Three elements of the exercise plan are reflected in Vineland: FEMA's coordination of other agencies; the plan's anticipation of "civil disturbances, major demonstrations, and strikes"; and the "arrest of certain unidentified segments of the population, and the imposition of martial rule."92 First, Hector refers to the coordination between FEMA and other law enforcement agencies in the exercise in conversation with Frenesi:
Brock has taken over the airport in Vineland with a whole fuckin army unit, and he seems to be waitin for somethin. Now what do you suppose that could be? Some think it's the dope crops, 'cause he is coordinating with CAMP and their vigilantes.Some think it's more romantic than that.93
Hector's speculations as to what Brock might be waiting for constitute an effective meditation on paranoia. We should notice, too, that the reader is included along with Frenesi in his second-person question, "[n]ow what do you suppose that could be?"94 Hector presents us with two possible explanations; the first, that Brock is waiting for the dope crops, holds out the comfort of a known narrative. But the true paranoid will hardly be satisfied with such a simple explanation. Equally unsatisfied with that explanation is Hector himself, who offers the second, ominously undefined possibility, which is somehow "more romantic than that."

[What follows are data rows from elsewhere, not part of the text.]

-- ==== Sys2Proof/Word.lean ====
section
/-! DEFINITION. The machine's only data type, the byte, and the index of a register. -/

namespace Sys2Proof

/-- A byte: a register, a memory cell, the program counter, an operand (R6, R7, R9). -/
abbrev Byte := BitVec 8

/-- The index of one of the eight registers (R6, R13). -/
abbrev RegIdx := Fin 8

end Sys2Proof
end

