-- ==== Sys2Proof/Machine/Fetch.lean ====
section
/-! DEFINITION. The first half of a cycle: the fetch (R66) and the decode (R67), and the placing of an
instruction where the next fetch finds it. -/

namespace Sys2Proof.Machine

/-- Fetch the opcode and the two candidate operand bytes, each a checked read, in this order (R66): at pc 254
and 255 the operand read raises AddressOutOfRange(256) whatever the opcode (DESIGN CHOICE, the spec's D6; safe,
log entry 10). -/
def fetch (s : State) : Except Raise (Byte × Byte × Byte) := do
  let op ← memRead s.pc.toNat s
  let a ← memRead (s.pc.toNat + 1) s
  let b ← memRead (s.pc.toNat + 2) s
  return (op, a, b)

/-- Decode the fetched bytes; an unknown opcode raises UnknownOpcode with the opcode (R67, R94). -/
def decodeOrRaise (op a b : Byte) : Except Raise Instr :=
  match decode op a b with
  | .ok i => .ok i
  | .error (.unknownOpcode o) => .error ⟨.unknownOpcode, o.toNat⟩

/-- The instruction of the cycle that begins in `s`, or what its fetch or decode raises, the fetch first
(R66, R67, R69; DESIGN CHOICE, the spec's D7, unsafe only for the recorded cause, log entry 11). -/
def fetchInstr (s : State) : Except Raise Instr := do
  let (op, a, b) ← fetch s
  decodeOrRaise op a b

/-- Store an instruction's bytes from `pc` upward, as far as the memory reaches. -/
def placeAtPc (s : State) (bytes : List Byte) : State :=
  s.setMem (s.mem.writeBytes s.pc.toNat (bytes.take (Config.memSize - s.pc.toNat)))

end Sys2Proof.Machine
end

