-- ==== Sys2Proof/Machine/HostText.lean ====
section
/-! DEFINITION. The text forms the spec gives for what passes between the host and the CORE: the assembler
spelling (R61), the program text (R63), the printed output (R109) and the trace line (R106). Reading files and the
command line are the host's (R4). No step reads anything here. -/

namespace Sys2Proof.Machine

/-- A number in decimal (R61, R78). -/
def decimal (n : Nat) : List Char := Nat.toDigits 10 n

/-- A register operand as the assembler writes it: R7, never SP (R61, the spec's decision D22). -/
def registerText (r : Byte) : List Char := 'R' :: decimal r.toNat

/-- The assembler spelling of an instruction (R61): mnemonic, space, operands separated by commas. -/
def assembly : Instr → List Char
  | .ldi a imm => ['L', 'D', 'I', ' '] ++ registerText a ++ [','] ++ decimal imm.toNat
  | .prn a => ['P', 'R', 'N', ' '] ++ registerText a
  | .hlt => ['H', 'L', 'T']
  | .mul a b => ['M', 'U', 'L', ' '] ++ registerText a ++ [','] ++ registerText b
  | .add a b => ['A', 'D', 'D', ' '] ++ registerText a ++ [','] ++ registerText b
  | .push a => ['P', 'U', 'S', 'H', ' '] ++ registerText a
  | .pop a => ['P', 'O', 'P', ' '] ++ registerText a
  | .call a => ['C', 'A', 'L', 'L', ' '] ++ registerText a
  | .ret => ['R', 'E', 'T']

/-- What one line of program text is (R63). -/
inductive ProgramLine where
  /-- Blank after stripping: skipped. -/
  | skipped
  /-- An 8-character binary literal. -/
  | byte (v : Byte)
  /-- Anything else: the spec leaves it to the host as an error (D16, N10; DESIGN CHOICE, unsafe for a claim about
  program text, log entry 20). -/
  | malformed
  deriving DecidableEq, Repr

/-- A base-2 literal read from its most significant digit, if every character is 0 or 1 (R37, R63). -/
def binaryValue : Nat → List Char → Option Nat
  | acc, [] => some acc
  | acc, c :: cs =>
    if c = '0' then binaryValue (2 * acc) cs
    else if c = '1' then binaryValue (2 * acc + 1) cs
    else none

/-- A line without its comment and without surrounding whitespace (R63; which characters those are is PRESUMED, unsafe for
a claim about program text, log entry 20). -/
def stripLine (line : List Char) : List Char :=
  ((((line.takeWhile (fun c => decide (c ≠ '#'))).dropWhile Char.isWhitespace).reverse).dropWhile
    Char.isWhitespace).reverse

/-- One line of program text (R63). -/
def readLine (line : List Char) : ProgramLine :=
  if (stripLine line).length = 0 then .skipped
  else if (stripLine line).length = 8 then
    match binaryValue 0 (stripLine line) with
    | some n => .byte (BitVec.ofNat 8 n)
    | none => .malformed
  else .malformed

/-- The byte sequence of a program text, in order (R63); none where a line is malformed. -/
def readProgram : List (List Char) → Option (List Byte)
  | [] => some []
  | l :: ls =>
    match readLine l, readProgram ls with
    | .skipped, some bs => some bs
    | .byte v, some bs => some (v :: bs)
    | _, _ => none

/-- What the host prints: each byte of the output stream as one unsigned decimal integer on a line of its own, in
execution order (R26, R104, R109, the spec's decision D26). -/
def printedOutput (s : State) : List (List Char) := s.out.map fun v => decimal v.toNat

/-- A hexadecimal digit in upper case. -/
def hexDigit (n : Nat) : Char := if n < 10 then Char.ofNat (48 + n) else Char.ofNat (55 + n)

/-- Two-digit upper-case hexadecimal (R106). -/
def hex2 (v : Byte) : List Char := [hexDigit (v.toNat / 16), hexDigit (v.toNat % 16)]

/-- Space-separated items of a line. -/
def spaced : List (List Char) → List Char
  | [] => []
  | [w] => w
  | w :: ws => w ++ ' ' :: spaced ws

/-- The text line of a trace record: pc, opcode, the next two bytes, then the 8 registers (R106). -/
def TraceRecord.line (r : TraceRecord) : List Char :=
  spaced (([r.pc, r.op, r.a, r.b] ++ r.x.toList).map hex2)

end Sys2Proof.Machine
end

Second, the Rex-84 Explan's anticipation of "civil disturbances, major demonstrations and strikes" recalls not only the 1894 Pullman strike, Roosevelt's ban on labor strikes for the duration of World War II, and Truman's attempted seizure of the steel mills, but also civil unrest on many campuses during the Vietnam War (condensed for purposes of the novel into activities at The College of the Surf).
Third, the "arrest of certain unidentified segments of the population, and the imposition of martial rule" recalls two notorious measures from World War II, not only the internment of Japanese-Americans, but also the imposition of martial law in Hawaii. These two measures are given extensive, though apparently parodic, treatment earlier in Vineland, via Mirage, the astrologer from 24fps, who has maintained occasional contact with Zipi Pisk, Ditzah's sister. As is so often the case in Pynchon, however, what first appears parodic turns out to be not only thematic, but factual.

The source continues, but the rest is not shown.